In my teenage years, I played harpsichord and organ alongside piano. Today this passion for other keyboard instruments manifests in performances on the toy piano and Carrillo 96-tone piano.
Toy Piano’s have been around for more than a 100 years and since John Cage’s 1948 Suite for Toypiano they are gradually starting to feature more and more in the contemporary music scenes. I currently have 5 toy pianos: a 30 key instrument, a Schoenhut 25 key and 37 key upright, a kawai 30 key and a rare Michelsonne 37 key instrument.
Duo Kolthof/Veinberg held a Call for Scores for works combining toypiano and flute. We received many interesting works, including wonderful new pieces by Erik Griswold and Ruud Roelofsen. Other performances include ‘Sol’ by Victor Trescali Sanz, ‘Gymel’ by Ole Buck for recorder and spinet (arranged for toypiano) and Vanessa Lann’s “Is a Bell… a Bell?”,which you can view below.

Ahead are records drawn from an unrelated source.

/-- Whether a cached translation covers an address. -/
def Tlb.covers (t : Tlb) (asid va : Nat) : Bool := t.asid == asid && va / t.size == t.va / t.size

/-- The cached translation of a room (R266). -/
def Room.tlbFind (r : Room) (asid va : Nat) : Option Tlb := r.tlb.find? fun t => t.covers asid va

/-- The physical address of a cached translation. -/
def Tlb.phys (t : Tlb) (va : Nat) : Nat := t.pa + va % t.size

/-- Enters a page into a room's cache of 4,096 entries; the oldest entry leaves a full one (R266); log entry 19. -/
def Room.tlbEnter (r : Room) (asid : Nat) (p : Page) : Room :=
  let kept := r.tlb.filter fun t => !t.covers asid p.base
  let room := if kept.length ≥ 4096 then kept.drop 1 else kept
  { r with tlb := room ++ [{ asid := asid, va := p.base, size := p.size, pa := p.pa, wr := p.wr }] }

/-! ### Bindings -/

/-- The uses that a binding permits or refuses (R236, R237). Every read of data is a load and every write a
store; full/empty operations carry their opcode. -/
inductive Use where
  | load | store | red | acq | atom | full (op : Nat) | queue
  deriving DecidableEq, Repr

/-- Whether a kind permits a use, for a task of the tag in `tag` (R236, R237). -/
def bindPermits (k : BindKind) (spad : Bool) (obj tag : Nat) (u : Use) : Bool :=
  match k, spad with
  | .guardedSet, _ => [Use.load, .store, .red, .acq].contains u
  | .guardedWord, _ => [Use.load, .store, .red].contains u
  | .priv, _ => [Use.load, .store, .red].contains u
  | .unguarded, _ => [Use.load, .store, .red].contains u
  | .escape, _ => [Use.load, .atom, .red].contains u
  | .stream, _ => if tag = obj then [Use.load, .store, .red].contains u else u == .load
  | .fe, _ =>
    match u with
    | .load => true
    | .store => true
    | .full _ => true
    | .queue => true
    | _ => false
  | .streamOnce, true => [Use.load, .full 0x42, .full 0x48, .full 0x45, .full 0x47].contains u
  | .streamOnce, false => u == .load

/-- The code of a binding kind (R323). -/
def bindCode : BindKind → Nat
  | .guardedSet => 0
  | .guardedWord => 1
  | .fe => 2
  | .priv => 3
  | .escape => 4
  | .unguarded => 5
  | .stream => 6
  | .streamOnce => 7

/-- The containers whose bindings and sets apply to a task: its own first, then the others of its address space. -/
def State.ctnsOf (s : State) (t : Task) : List Container :=
  let own := s.ctn (s.handlerOf t).ctn
  own :: s.ctns.filter fun k => k.id != own.id && k.asid == own.asid

/-- The records that apply to a target: for a scratchpad word of the gang those of the own container (R232), for a
virtual address those of the address space. -/
def State.bindsFor (s : State) (t : Task) (tg : Target) : List Bind :=
  match tg.spad with
  | some c =>
    if t.holds c then
      (s.ctn (s.handlerOf t).ctn).binds.filter fun b => b.spad && t.cellAt b.cx b.cy == c
    else []
  | none => (s.ctnsOf t).flatMap fun k => k.binds.filter fun b => !b.spad

/-- The binding that covers one byte. -/
def State.bindAt (s : State) (t : Task) (tg : Target) : Option Bind :=
  (s.bindsFor t tg).find? fun b => decide (b.start ≤ tg.ea) && decide (tg.ea < b.start + b.len)

/-- The kind of the binding that covers one byte, PRIVATE or FE where none does (R236). -/
def State.bindKindAt (s : State) (t : Task) (tg : Target) : BindKind × Nat :=
  match s.bindAt t tg with
  | some b => (b.kind, b.obj)
  | none => (if tg.spad.isSome then .fe else .priv, 0)

/-- The offsets in a range at which the binding may change: its start, and where a binding starts or ends in it. -/
def State.bindCuts (s : State) (t : Task) (tg : Target) (len : Nat) : List Nat :=
  let off (a : Nat) : Nat := if tg.spad.isSome then (if tg.ea ≤ a then a - tg.ea else len) else (a + 2 ^ 48 - tg.ea % 2 ^ 48) % 2 ^ 48
  (0 :: (s.bindsFor t tg).flatMap fun b => [off b.start, off (b.start + b.len)]).filter fun o => decide (o < len)

/-- The target `i` bytes up; virtual addresses wrap (R231). -/
def Target.up (tg : Target) (i : Nat) : Target :=
  { tg with ea := if tg.spad.isSome then tg.ea + i else (tg.ea + i) % 2 ^ 48 }

/-- The check of R237 for every byte of a range: the code of the kind that refuses the use at the lowest offset, and its
address. -/
def State.bindCheck (s : State) (t : Task) (tg : Target) (len : Nat) (u : Use) : Option AddrFault :=
  let bad (o : Nat) : Bool :=
    let k := s.bindKindAt t (tg.up o)
    !bindPermits k.1 tg.spad.isSome k.2 t.tag u
  match (s.bindCuts t tg len).filter bad with
  | [] => none
  | o :: os =>
    let a := tg.up (os.foldl min o)
    some { code := 0x06, sub := bindCode (s.bindKindAt t a).1, info := a.ea }

/-- Whether a virtual address lies in an UNGUARDED-bound region (R237). -/
def State.unguardedAt (s : State) (t : Task) (ea : Nat) : Bool := (s.bindKindAt t { ea := ea }).1 == .unguarded

/-- Whether a task is GUARDED (R168). -/
def State.isGuarded (s : State) (t : Task) : Bool := !(s.entryOf t).unguarded

/-! ### Atomic sets by address -/

/-- The set of a container that holds one of the bytes of a virtual range, with its container (R164). -/
def State.setAt (s : State) (t : Task) (ea len : Nat) : Option (Nat × Nat) :=
  (s.ctnsOf t).findSome? fun k =>
    (k.sets.find? fun st => st.ranges.any fun r => overlaps ea len r.1 r.2).map fun st => (k.id, st.n)

/-- The sets of which a range touches a byte, lowest address first (R164: ranges are 64-byte-aligned; R165). -/
def State.setsIn (s : State) (t : Task) (ea len : Nat) : List (Nat × Nat) :=
  ((upTo ((len + 63) / 64 + 1)).filterMap fun i =>
    let a := max ea ((ea / 64 + i) * 64)
    if a < ea + max len 1 then s.setAt t a 1 else none).eraseDups

/-- The lowest address of a set: the home of its lock entry (R164). -/
def State.setBase (s : State) (c n : Nat) : Nat :=
  (((s.ctn c).sets.filter fun k => k.n == n).flatMap fun k => k.ranges.map (·.1)).foldl min (2 ^ 48)

/-! ### Words of a scratchpad -/

/-- The value of a word. -/
def Spad.word (p : Spad) (w : Nat) : Word := BitVec.ofNat 32 (p.bytes.readLE (4 * w) 4)

/-- The state of a word (R186). -/
def Spad.wst (p : Spad) (w : Nat) : WordSt := mget p.words w {}

/-- The task for which a word is tentative (R157). -/
def Spad.tentBy (p : Spad) (w : Nat) : Option Nat := mfind p.tent w

/-- The undo entry of a word. -/
def Spad.undoOf (p : Spad) (w : Nat) : Option (Word × WordSt) :=
  p.undo.findSome? fun u =>
    match u with
    | .word _ w' v st => if w' = w then some (v, st) else none
    | .btag _ _ _ => none

/-- The committed value of a word: what a vanish would restore (R384, R385). -/
def Spad.committed (p : Spad) (w : Nat) : Word :=
  if (p.tentBy w).isSome then ((p.undoOf w).map (·.1)).getD (p.word w) else p.word w

/-- Whether a word is tentative for another task than the viewer; an agent that is no task views with none (R158). -/
def Spad.hidden (p : Spad) (w : Nat) (viewer : Option Nat) : Bool :=
  match p.tentBy w with
  | none => false
  | some t => viewer != some t

/-- The value of a word as a viewer sees it (R158). -/
def Spad.viewWord (p : Spad) (w : Nat) (viewer : Option Nat) : Word :=
  if p.hidden w viewer then ((p.undoOf w).map (·.1)).getD (p.word w) else p.word w

/-- The state of a word as a viewer sees it: empty to every other task while tentative (R158). -/
def Spad.viewSt (p : Spad) (w : Nat) (viewer : Option Nat) : WordSt := if p.hidden w viewer then {} else p.wst w

/-- Whether a word reads as full: an ordinary full word, or a counting word whose count has reached its target
(R187). -/
def wordFull (st : WordSt) (v : Word) : Bool := if st.counting then decide (v.toNat ≥ st.tgt) else st.full

/-- Bytes of a scratchpad as a viewer sees them. -/
def Spad.viewBytes (p : Spad) (a n : Nat) (viewer : Option Nat) : List Byte :=
  (upTo n).map fun i =>
    let b := a + i
    if p.hidden (b / 4) viewer then BitVec.ofNat 8 (natField (p.viewWord (b / 4) viewer).toNat (8 * (b % 4)) 8)
    else p.bytes.read b

/-- The tag of a block of a scratchpad as a viewer sees it (R157, R158). -/
def Spad.viewTag (p : Spad) (blk : Nat) (viewer : Option Nat) : BitVec 16 :=
  match p.undo.findSome? (fun u =>
    match u with
    | .btag t b old => if b = blk ∧ viewer ≠ some t then some old else none
    | .word _ _ _ _ => none) with
  | some old => old
  | none => mget p.tags blk 0

/-- A block of a scratchpad with its tag as a viewer sees it. -/
def Spad.viewBlock (p : Spad) (blk : Nat) (viewer : Option Nat) : Block :=
  { data := BitVec.ofNat 512 (bytesToNat (p.viewBytes (64 * blk) 64 viewer)), tag := p.viewTag blk viewer }

/-- Writes a word's value and state in place. -/
def Spad.setWord (p : Spad) (w : Nat) (v : Word) (st : WordSt) : Spad :=
  { p with bytes := p.bytes.writeLE (4 * w) 4 v.toNat, words := mput p.words w st {} }

/-- The writer of a scratchpad word: a GUARDED task, whose writes are tentative and logged, or an immediate writer
(R157, R168, R376). -/
abbrev Writer := Option Nat

/-- Appends the undo entry of a first write; none when the log of 8,192 entries is full (R157). -/
def Spad.logWord (p : Spad) (w : Nat) : Writer → Option Spad
  | none => some p
  | some t =>
    if p.tentBy w = some t then some p
    else if p.undo.length ≥ 8192 then none
    else some { p with tent := mset p.tent w t, undo := p.undo ++ [.word t w (p.word w) (p.wst w)] }

/-- Writes a word under R157; none when the undo log is full. -/
def Spad.write (p : Spad) (wr : Writer) (w : Nat) (v : Word) (st : WordSt) : Option Spad :=
  (p.logWord w wr).map fun q => q.setWord w v st

/-- Writes the tag of a block under R157. -/
def Spad.writeTag (p : Spad) (wr : Writer) (blk : Nat) (t : BitVec 16) : Option Spad :=
  match wr with
  | none => some { p with tags := mput p.tags blk t 0 }
  | some k =>
    let logged := p.undo.any fun u =>
      match u with
      | .btag k' b _ => k' == k && b == blk
      | .word _ _ _ _ => false
    if logged then some { p with tags := mput p.tags blk t 0 }
    else if p.undo.length ≥ 8192 then none
    else some { p with tags := mput p.tags blk t 0, undo := p.undo ++ [.btag k blk (mget p.tags blk 0)] }

/-- Writes one byte of a word, its state kept (R366). -/
def Spad.writeByte (p : Spad) (wr : Writer) (a : Nat) (b : Byte) : Option Spad :=
  (p.logWord (a / 4) wr).map fun q => { q with bytes := q.bytes.write a b }

/-- Writes bytes, their words' states kept. -/
def Spad.writeBytes (p : Spad) (wr : Writer) (a : Nat) : List Byte → Option Spad
  | [] => some p
  | b :: bs => (p.writeByte wr a b).bind fun q => q.writeBytes wr (a + 1) bs

/-- Writes a whole block with its tag (R380, R431). -/
def Spad.writeBlock (p : Spad) (wr : Writer) (blk : Nat) (b : Block) : Option Spad :=
  (p.writeBytes wr (64 * blk) (natToBytes 64 b.data.toNat)).bind fun q => q.writeTag wr blk b.tag

/-- The first word of a range that a viewer sees counting: one tentative for another task is not yet settled (R158, R380). -/
def Spad.countingIn (p : Spad) (w n : Nat) (viewer : Option Nat) : Option Nat :=
  (upTo n).findSome? fun i => if (p.wst (w + i)).counting && !p.hidden (w + i) viewer then some (w + i) else none

/-- Whether a word of a range is tentative for another task (R158). -/
def Spad.hiddenIn (p : Spad) (w n : Nat) (viewer : Option Nat) : Bool := (upTo n).any fun i => p.hidden (w + i) viewer

/-- Changes a cell's scratchpad. -/
def State.setSpad (s : State) (c : Nat) (p : Spad) : State := s.updCell c fun cl => { cl with spad := p }

/-- The handle of a scratchpad word of this device (R375). -/
def wordHandle (c w : Nat) : Nat := roomOf c * 2 ^ 26 + cellX c % 8 * 2 ^ 23 + cellY c % 8 * 2 ^ 20 + w

/-- The cell and word of a handle (R375). -/
def handleCell (h : Word) : Nat := roomCell (natField h.toNat 26 6) (natField h.toNat 23 3) (natField h.toNat 20 3)
def handleWord (h : Word) : Nat := natField h.toNat 0 18

/-! ### The vestibule -/

/-- The cell whose vestibule serves a cell: its own, or the lead cell's (R363). -/
def vestCell (t : Task) (c : Nat) : Nat := if kindOf c = .compute then c else t.lead

/-- The lines an entry takes (R156). -/
def VEntry.lines : VEntry → Nat
  | .line _ _ _ _ => 1
  | .reds _ => 1
  | .spawn _ _ => 4

/-- The lines in use. -/
def vestLines (v : List VEntry) : Nat := (v.map VEntry.lines).foldl (· + ·) 0

/-- The line of a block in a vestibule. -/
def vestFind (v : List VEntry) (pa : Nat) : Option (BitVec 64 × BitVec 512 × Option (BitVec 16)) :=
  v.findSome? fun e =>
    match e with
    | .line a m d t => if a = pa / 64 * 64 then some (m, d, t) else none
    | _ => none

/-- One byte as an element of the cell sees it (R155). -/
def State.seenByte (s : State) (vc pa : Nat) : Byte :=
  match vestFind (s.cell vc).vest pa with
  | some (m, d, _) =>
    if m.getLsbD (pa % 64) then BitVec.ofNat 8 (natField d.toNat (8 * (pa % 64)) 8) else s.physByte pa
  | none => s.physByte pa

/-- Bytes as an element of the cell sees them (R155). -/
def State.seenBytes (s : State) (vc pa n : Nat) : List Byte := (upTo n).map fun i => s.seenByte vc (pa + i)

/-- The tag of a block as an element of the cell sees it (R154). -/
def State.seenTag (s : State) (vc pa : Nat) : BitVec 16 :=
  match vestFind (s.cell vc).vest pa with
  | some (_, _, some t) => t
  | _ => s.physTag pa

/-- A block as an element of the cell sees it. -/
def State.seenBlock (s : State) (vc pa : Nat) : Block :=
  { data := BitVec.ofNat 512 (bytesToNat (s.seenBytes vc (pa / 64 * 64) 64)), tag := s.seenTag vc pa }

/-- Bytes laid over a line from byte `off` up. -/
def lineOver (m : BitVec 64) (d : BitVec 512) (off : Nat) : List Byte → BitVec 64 × BitVec 512
  | [] => (m, d)
  | b :: bs =>
    lineOver (m ||| (1#64 <<< off))
      ((d &&& ~~~((0xFF#512) <<< (8 * off))) ||| (b.zeroExtend 512 <<< (8 * off))) (off + 1) bs

/-- Merges bytes of one block, and its tag where one comes with them, into the vestibule (R154). -/
def vestMerge (v : List VEntry) (pa : Nat) (bytes : List Byte) (tag : Option (BitVec 16)) : List VEntry :=
  let base := pa / 64 * 64
  match vestFind v pa with
  | some _ =>
    v.map fun e =>
      match e with
      | .line a m d t =>
        if a = base then
          let r := lineOver m d (pa % 64) bytes
          .line a r.1 r.2 (match tag with
            | some x => some x
            | none => t)
        else e
      | _ => e
  | none =>
    let r := lineOver 0 0 (pa % 64) bytes
    v ++ [.line base r.1 r.2 tag]

/-- The blocks that a range of bytes touches, as (address, bytes) pieces. -/
def blockPieces (pa : Nat) (bytes : List Byte) : List (Nat × List Byte) :=
  (upTo ((bytes.length + 63) / 64 + 1)).filterMap fun i =>
    let lo := max pa ((pa / 64 + i) * 64)
    let hi := (pa / 64 + i + 1) * 64
    let piece := (bytes.drop (lo - pa)).take (hi - lo)
    if lo < pa + bytes.length ∧ piece ≠ [] then some (lo, piece) else none

/-- The lines a store of a range would newly allocate. -/
def newLines (v : List VEntry) (pa len : Nat) : Nat :=
  ((upTo ((len + 63) / 64 + 1)).filter fun i =>
    let lo := max pa ((pa / 64 + i) * 64)
    decide (lo < pa + len) && (vestFind v lo).isNone).length

/-- The line charge of allocating `n` lines beyond `used`: 4 mu for each from the 17th on (R154, R136). -/
def lineCharge (used n : Nat) : Nat := 4 * ((used + n - 16) - (used - 16))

Currently I am working on “Secret Compartment” with composer Wilma Pistorius on a new work for toy piano. Watch this space for updates!

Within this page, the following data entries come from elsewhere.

/-- The block that holds an address of a target, as an element of cell `c` sees it (R154, R158). -/
def State.readBlock (s : State) (t : Task) (c : Nat) (tg : Target) : Block :=
  match tg.spad with
  | some m => (s.cell m).spad.viewBlock (tg.ea / 64) (some t.id)
  | none => s.seenBlock (vestCell t c) (s.phys t tg.ea)

/-- The first poisoned block of a range that is read (R224), as its address. -/
def State.poisonIn (s : State) (t : Task) (c : Nat) (tg : Target) (n : Nat) : Option Nat :=
  (upTo ((n + 63) / 64 + 1)).findSome? fun i =>
    let a := (tg.ea / 64 + i) * 64
    if a < tg.ea + n ∧ tagPoison (s.readBlock t c { tg with ea := a }).tag = true then some a else none

/-- The fault of a poisoned block (R256). -/
def poisonFault (a : Nat) : AddrFault := { code := 0x0C, info := a }

/-- The home watchpoints of a read of a virtual range (R279). -/
def State.watchRead (s : State) (t : Task) (kind c e ea n : Nat) : State :=
  foldState (upTo ((n + 63) / 64 + 1)) s fun i st =>
    let lo := max ea ((ea / 64 + i) * 64)
    let hi := min (ea + n) ((ea / 64 + i + 1) * 64)
    if lo < hi then st.homeWatch (st.phys t lo) (hi - lo) false (st.elemAgent kind t c e) else st

/-! ### Writing -/

/-- The writer of a task's scratchpad writes (R157, R168). -/
def State.writerOf (s : State) (t : Task) : Writer := if s.isGuarded t then some t.id else none

/-- The distinct lines that pieces would newly allocate in a vestibule. -/
def freshLines (v : List VEntry) (ps : List (Nat × List Byte × Option (BitVec 16))) : Nat :=
  (((ps.map fun p => p.1 / 64 * 64).eraseDups).filter fun a => (vestFind v a).isNone).length

/-- Pays the charge of allocating vestibule lines, which an UNGUARDED task does not owe (R168), or vanishes the task whose
vestibule is full (R154). -/
def State.allocLines (s : State) (t : Task) (mc n : Nat) (go : State → Perf) : Perf :=
  let vc := vestCell t mc
  let used := vestLines (s.cell vc).vest
  if n = 0 then go s
  else if used + n > 2048 then .stop (s.vanish t.id .vestibuleFull)
  else
    let cost := lineCharge used n
    if cost = 0 ∨ (s.entryOf t).mmode = true ∨ s.isGuarded t = false then go s
    else
      match s.payEngine t mc 8 cost with
      | .paid s1 => go s1
      | .stalled s1 => .stop s1
      | .stopped s1 => .stop s1

/-- Writes pieces of a virtual range, each within one block, with the block's tag where one comes with them: deferred
pieces enter the vestibule, the others are performed at their homes (R154, R168, R237). `mc` is the cell whose meter
pays the lines. -/
def State.storePieces (s : State) (t : Task) (mc : Nat) (ag : Agent) (pieces : List (Nat × List Byte × Option (BitVec 16))) :
    Perf :=
  let vc := vestCell t mc
  let ps := s.cutPieces t pieces
  let ms := (ps.filter fun p => s.deferred t p.1).map fun p => (s.phys t p.1, p.2)
  let xs := (ps.filter fun p => !s.deferred t p.1).map fun p => (s.phys t p.1, p.2)
  s.allocLines t mc (freshLines (s.cell vc).vest ms) fun s1 =>
    let s2 := s1.updCell vc fun cl => { cl with vest := ms.foldl (fun v p => vestMerge v p.1 p.2.1 p.2.2) cl.vest }
    .ok (foldState xs s2 fun p st =>
      let a := st.putBytes p.1 p.2.1
      let b := match p.2.2 with
        | some tag => a.putTag p.1 tag
        | none => a
      b.homeWatch p.1 p.2.1.length true ag) {}

/-- Writes bytes of a virtual range that keeps its tags (R223, R366). -/
def State.storeVirt (s : State) (t : Task) (mc : Nat) (ag : Agent) (ea : Nat) (bytes : List Byte) : Perf :=
  s.storePieces t mc ag ((blockPieces ea bytes).map fun p => (p.1, p.2, none))

/-- The result of a scratchpad write: none where the undo log is full, and the writer vanishes with UNDO_FULL
(R157). -/
def State.spadPut (s : State) (t : Task) (m : Nat) (p : Option Spad) : Perf :=
  match p with
  | none => .stop (s.vanish t.id .undoFull)
  | some q =>
    let s1 := s.setSpad m q
    .ok (if (s.writerOf t).isNone then s1.wakeParks else s1) {}

/-- The fault of a plain write to a counting word (R187). -/
def countingFault (w : Nat) : AddrFault := { code := 0x08, info := 4 * w }

/-- Writes pieces of a scratchpad in place, full/empty states kept (R366, R380, R400): a word tentative for another
task makes the write wait, and a counting word faults before any byte is written. -/
def State.spadStore (s : State) (t : Task) (m : Nat) (ps : List (Nat × List Byte)) : Perf :=
  let p := (s.cell m).spad
  let words := ps.flatMap fun q => wordsIn q.1 q.2.length
  match words.find? fun w => (p.wst w).counting && !p.hidden w (some t.id) with
  | some w => .fault (countingFault w)
  | none =>
    if words.any fun w => p.hidden w (some t.id) then .wait
    else s.spadPut t m (ps.foldl (fun a q => a.bind fun x => x.writeBytes (s.writerOf t) q.1 q.2) (some p))

/-- Writes bytes of a target (R366). -/
def State.store (s : State) (t : Task) (c e : Nat) (tg : Target) (bytes : List Byte) : Perf :=
  match tg.spad with
  | some m => s.spadStore t m [(tg.ea, bytes)]
  | none => s.storeVirt t c (s.elemAgent 0 t c e) tg.ea bytes

/-! ### Counting events of XACC (R219) -/

/-- Records saturations and NaN addends at a home of this device; a home of another device counts its own (R219). -/
def State.countXovf (s : State) (pa n : Nat) : State :=
  if n = 0 ∨ s.level pa = .remote then s
  else
    let w := (s.homeWing pa).getD 0
    let l := mget s.logs.xovf w {}
    let l' : CountLog := { l with count := min (l.count + n) 0xFFFF, a := localOf pa / 16 }
    { s with logs := { s.logs with xovf := mset s.logs.xovf w l' } }

/-- An operand of a reduction record as XACC sums hold it (R218). -/
def redOperand (op : BitVec 3) (a : Nat) : Int × Bool :=
  if op.toNat = 1 then (if a < 2 ^ 128 then (natToInt 128 a, false) else faddx 0 (a - 2 ^ 128)) else (a, false)

/-- The operand `b` joins the operand `a` of one word and sub-operation, as if performed after it, with the number of events
that are counted (R156, R218, R252): an addend joins a partial sum as it would join the word. -/
def combineRed (op : BitVec 3) (a b : Nat) : Nat × Nat :=
  if op.toNat = 1 then
    let x := redOperand op a
    let z := if b < 2 ^ 128 then xaccAdd x.1 (natToInt 128 b) else faddx x.1 (b - 2 ^ 128)
    (intToNat 128 z.1, bit x.2 + bit z.2)
  else
    let r := redApply op a b
    (r.1, bit r.2)

/-- A record that joins one of its word and sub-operation. -/
def joinReds (pa : Nat) (op : BitVec 3) (a : Nat) : List Red → Option (List Red × Nat)
  | [] => none
  | r :: rs =>
    if r.pa = pa ∧ r.op = op then
      let c := combineRed op r.val a
      some ({ r with val := c.1 } :: rs, c.2)
    else (joinReds pa op a rs).map fun q => (r :: q.1, q.2)

/-- A record joins an existing one of a vestibule (R156). -/
def joinVest (pa : Nat) (op : BitVec 3) (a : Nat) : List VEntry → Option (List VEntry × Nat)
  | [] => none
  | .reds rs :: t =>
    match joinReds pa op a rs with
    | some q => some (.reds q.1 :: t, q.2)
    | none => (joinVest pa op a t).map fun q => (.reds rs :: q.1, q.2)
  | e :: t => (joinVest pa op a t).map fun q => (e :: q.1, q.2)

/-- A record takes a free place in a line of records, four to a line (R156). -/
def placeVest (r : Red) : List VEntry → Option (List VEntry)
  | [] => none
  | .reds rs :: t =>
    if rs.length < 4 then some (.reds (rs ++ [r]) :: t) else (placeVest r t).map (.reds rs :: ·)
  | e :: t => (placeVest r t).map (e :: ·)

/-- A reduction takes or joins a record in the vestibule of its cell (R156, R374). -/
def State.takeRed (s : State) (t : Task) (mc pa : Nat) (op : BitVec 3) (a : Nat) : Perf :=
  let vc := vestCell t mc
  let v := (s.cell vc).vest
  let put (st : State) (w : List VEntry) : State := st.updCell vc fun cl => { cl with vest := w }
  match joinVest pa op a v with
  | some q => .ok ((put s q.1).countXovf pa q.2) {}
  | none =>
    let f := s.fresh
    let r : Red := { pa := pa, op := op, val := a, id := f.1 }
    match placeVest r v with
    | some w => .ok (put f.2 w) {}
    | none => f.2.allocLines t mc 1 fun s1 => .ok (put s1 (v ++ [.reds [r]])) {}

/-! ### Atomic sets (R164 to R167) -/

/-- The fault of a touch that would make a 257th set (R164). -/
def setLimit (n ea : Nat) : AddrFault := { code := 0x0D, sub := n, info := ea }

One octave-97 keys. That’s right!
This unique instrument looks very much like a normal upright piano except it has an extra 9 keys and the pitch range is just one octave. Every key goes up by 1/16th of a tone in place of ½ a tone.
I am very fortunate to have access to this instrument through the Huygens-Fokker Foundation during the Ensemble Scala projects. Aside from it’s microtonal proporties, the sound of this instrument is shaped by the numerous vibrating strings at similar frequencies when the pedal is used.